# WHAT THE TASK ASKS
Set all of the entries down again precisely as they are written.

# RECORDS FOR PROCESSING
Content starts

/-- A queue's entry waits for room in its completion ring (R254). -/
def cqBlocked (x : Queue) : Bool :=
  ringFull (2 ^ x.log2Cq) x.head x.tail && x.jobs.any (fun j => j.state == .ended)

/-- A record has started (R240): a BARRIER does no work and, FENCE apart, counts as started once the records before it
have and, where it is a batch, it may start as any batch (R261, log 17). -/
def Job.started (s : State) (x : Queue) (j : Job) : Bool :=
  j.state != .waiting || (j.launch.kind == 0xA && !j.launch.fence && batchMayStart s x j)

/-- A record may start now. -/
def mayStart (s : State) (q : Nat) (x : Queue) (j : Job) : Bool :=
  j.state == .waiting &&
  (earlierJobs x j.key).all (Job.started s x) &&
  (!j.launch.fence || (earlierJobs x j.key).isEmpty) &&
  (j.launch.kind != 0xA || (earlierJobs x j.key).isEmpty) &&
  !s.disarmed.contains x.context && !x.destroying && !x.stopped && !queueFaulted s q && !cqBlocked x &&
  batchMayStart s x j

/-- The first record of a queue that has not started. -/
def firstWaiting (s : State) (x : Queue) : Option Job := x.jobs.find? (fun j => !j.started s x)

/-- The record of a queue that may start now (a BARRIER ends by `barrierReady`). -/
def startable (s : State) (q : Nat) : Option (Queue × Job) :=
  match mget q s.queues with
  | none => none
  | some x => match firstWaiting s x with
    | none => none
    | some j => if mayStart s q x j then some (x, j) else none

/-- A queue's record of a kind that may start now. -/
def startableKind (s : State) (q kind : Nat) : Option (Queue × Job) :=
  match startable s q with
  | some r => if r.2.launch.kind.toNat = kind then some r else none
  | none => none

/-- The BARRIER of a queue whose earlier records have all completed (R240). -/
def barrierReady (s : State) (q : Nat) : Option Job :=
  match mget q s.queues with
  | none => none
  | some x => match x.jobs with
    | [] => none
    | j :: _ => if j.launch.kind == 0xA && mayStart s q x j then some j else none

/-- Task numbers that running work holds (R252). -/
def heldTasks (s : State) : List W32 :=
  s.computes.map (·.task) ++ s.lookups.map (·.task) ++ s.updates.map (·.task) ++ s.scans.map (·.task) ++
  s.reductions.map (·.task) ++
  s.queues.flatMap (fun q => (q.2.jobs.filter (fun j => j.state == .running || j.state == .stopping)).map (·.task))

/-- The next task number of a queue: QUEUE × 65,536 + n, n skipping any value still held (R252). -/
def allocTask (q : Nat) (s : State) : W32 × State :=
  match mget q s.queues with
  | none => (BitVec.ofNat 32 (65536 * q), s)
  | some x =>
    let held := heldTasks s
    let n := ((List.range (held.length + 1)).map (fun i => (x.nextTask + i) % 65536)).find?
      (fun n => !held.contains (BitVec.ofNat 32 (65536 * q + n))) |>.getD x.nextTask
    (BitVec.ofNat 32 (65536 * q + n), setQueue q { x with nextTask := (n + 1) % 65536 } s)

/-- Start a record: it takes a task number and runs. -/
def beginJob (q : Nat) (seq : W32) (s : State) : W32 × State :=
  let r := allocTask q s
  (r.1, updJob q seq (fun j => { j with state := .running, task := r.1 }) r.2)

/-- A record that is about to start: the task number it takes is the queue's next (R252). -/
def startRef (s : State) (q : Nat) (key : W32) : JobRef := ⟨q, key, (allocTask q s).1, none⟩

/-- Work that ends before it has run has started, so it takes its number (R252). -/
def takeNumber (j : JobRef) (s : State) : State :=
  match jobOf s j.queue j.seq, j.node with
  | some x, none => if x.state == .waiting then (beginJob j.queue j.seq s).2 else s
  | some _, some i =>
    if (s.graphRuns.find? (fun g => g.queue == j.queue && g.seq == j.seq)).any (fun g => g.states[i]? == some .waiting)
    then (allocTask j.queue s).2 else s
  | none, _ => s

/-! ## Known-answer kernels give way to work (R292) -/

/-- Units are wanted for work: the kernels that run on them stop; a core kernel's time is UNATTRIBUTED (R268, log 171). -/
def wantUnits (sel : Nat → Bool) (s : State) : State :=
  let hit (k : Nat × KernelRun) : Bool := sel k.1 && !k.2.wanted
  let spent (k : Nat × KernelRun) : Nat := if k.1 < 4096 then s.timeNs - k.2.since else 0
  let ns := ((s.kernels.filter hit).map spent).foldl (· + ·) 0
  let s := onlyIf (ns != 0) (charge unattributed (fun a => { a with coreNs := a.coreNs + ns })) s
  { s with kernels := s.kernels.map (fun k => if hit k then (k.1, { k.2 with wanted := true }) else k) }

/-! ## Links written over (R231) -/

/-- The links of a dual-link partition that a record has written over and that were not read since (R231). -/
def linksOf (s : State) (q : Nat) (key : W32) : List Bool :=
  mgetD [] (recordKey q key) (partSt s (ctxPart s (queueCtx s q))).wrote

/-- The zero-length reads of a record's links are out: the COMPLETION_WRITE after stands for their completion (R231, log 135). -/
def linksRead (q : Nat) (key : W32) (s : State) : State :=
  let k := ctxPart s (queueCtx s q)
  setPart s k { partSt s k with wrote := mdel (recordKey q key) (partSt s k).wrote }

Content ends

# ANSWER BELOW
/-- A queue's entry waits for room in its completion ring (R254). -/
def cqBlocked (x : Queue) : Bool :=
  ringFull (2 ^ x.log2Cq) x.head x.tail && x.jobs.any (fun j => j.state == .ended)

/-- A record has started (R240): a BARRIER does no work and, FENCE apart, counts as started once the records before it
have and, where it is a batch, it may start as any batch (R261, log 17). -/
def Job.started (s : State) (x : Queue) (j : Job) : Bool :=
  j.state != .waiting || (j.launch.kind == 0xA && !j.launch.fence && batchMayStart s x j)

/-- A record may start now. -/
def mayStart (s : State) (q : Nat) (x : Queue) (j : Job) : Bool :=
  j.state == .waiting &&
  (earlierJobs x j.key).all (Job.started s x) &&
  (!j.launch.fence || (earlierJobs x j.key).isEmpty) &&
  (j.launch.kind != 0xA || (earlierJobs x j.key).isEmpty) &&
  !s.disarmed.contains x.context && !x.destroying && !x.stopped && !queueFaulted s q && !cqBlocked x &&
  batchMayStart s x j

/-- The first record of a queue that has not started. -/
def firstWaiting (s : State) (x : Queue) : Option Job := x.jobs.find? (fun j => !j.started s x)

/-- The record of a queue that may start now (a BARRIER ends by `barrierReady`). -/
def startable (s : State) (q : Nat) : Option (Queue × Job) :=
  match mget q s.queues with
  | none => none
  | some x => match firstWaiting s x with
    | none => none
    | some j => if mayStart s q x j then some (x, j) else none

/-- A queue's record of a kind that may start now. -/
def startableKind (s : State) (q kind : Nat) : Option (Queue × Job) :=
  match startable s q with
  | some r => if r.2.launch.kind.toNat = kind then some r else none
  | none => none

/-- The BARRIER of a queue whose earlier records have all completed (R240). -/
def barrierReady (s : State) (q : Nat) : Option Job :=
  match mget q s.queues with
  | none => none
  | some x => match x.jobs with
    | [] => none
    | j :: _ => if j.launch.kind == 0xA && mayStart s q x j then some j else none

/-- Task numbers that running work holds (R252). -/
def heldTasks (s : State) : List W32 :=
  s.computes.map (·.task) ++ s.lookups.map (·.task) ++ s.updates.map (·.task) ++ s.scans.map (·.task) ++
  s.reductions.map (·.task) ++
  s.queues.flatMap (fun q => (q.2.jobs.filter (fun j => j.state == .running || j.state == .stopping)).map (·.task))

/-- The next task number of a queue: QUEUE × 65,536 + n, n skipping any value still held (R252). -/
def allocTask (q : Nat) (s : State) : W32 × State :=
  match mget q s.queues with
  | none => (BitVec.ofNat 32 (65536 * q), s)
  | some x =>
    let held := heldTasks s
    let n := ((List.range (held.length + 1)).map (fun i => (x.nextTask + i) % 65536)).find?
      (fun n => !held.contains (BitVec.ofNat 32 (65536 * q + n))) |>.getD x.nextTask
    (BitVec.ofNat 32 (65536 * q + n), setQueue q { x with nextTask := (n + 1) % 65536 } s)

/-- Start a record: it takes a task number and runs. -/
def beginJob (q : Nat) (seq : W32) (s : State) : W32 × State :=
  let r := allocTask q s
  (r.1, updJob q seq (fun j => { j with state := .running, task := r.1 }) r.2)

/-- A record that is about to start: the task number it takes is the queue's next (R252). -/
def startRef (s : State) (q : Nat) (key : W32) : JobRef := ⟨q, key, (allocTask q s).1, none⟩

/-- Work that ends before it has run has started, so it takes its number (R252). -/
def takeNumber (j : JobRef) (s : State) : State :=
  match jobOf s j.queue j.seq, j.node with
  | some x, none => if x.state == .waiting then (beginJob j.queue j.seq s).2 else s
  | some _, some i =>
    if (s.graphRuns.find? (fun g => g.queue == j.queue && g.seq == j.seq)).any (fun g => g.states[i]? == some .waiting)
    then (allocTask j.queue s).2 else s
  | none, _ => s

/-! ## Known-answer kernels give way to work (R292) -/

/-- Units are wanted for work: the kernels that run on them stop; a core kernel's time is UNATTRIBUTED (R268, log 171). -/
def wantUnits (sel : Nat → Bool) (s : State) : State :=
  let hit (k : Nat × KernelRun) : Bool := sel k.1 && !k.2.wanted
  let spent (k : Nat × KernelRun) : Nat := if k.1 < 4096 then s.timeNs - k.2.since else 0
  let ns := ((s.kernels.filter hit).map spent).foldl (· + ·) 0
  let s := onlyIf (ns != 0) (charge unattributed (fun a => { a with coreNs := a.coreNs + ns })) s
  { s with kernels := s.kernels.map (fun k => if hit k then (k.1, { k.2 with wanted := true }) else k) }

/-! ## Links written over (R231) -/

/-- The links of a dual-link partition that a record has written over and that were not read since (R231). -/
def linksOf (s : State) (q : Nat) (key : W32) : List Bool :=
  mgetD [] (recordKey q key) (partSt s (ctxPart s (queueCtx s q))).wrote

/-- The zero-length reads of a record's links are out: the COMPLETION_WRITE after stands for their completion (R231, log 135). -/
def linksRead (q : Nat) (key : W32) (s : State) : State :=
  let k := ctxPart s (queueCtx s q)
  setPart s k { partSt s k with wrote := mdel (recordKey q key) (partSt s k).wrote }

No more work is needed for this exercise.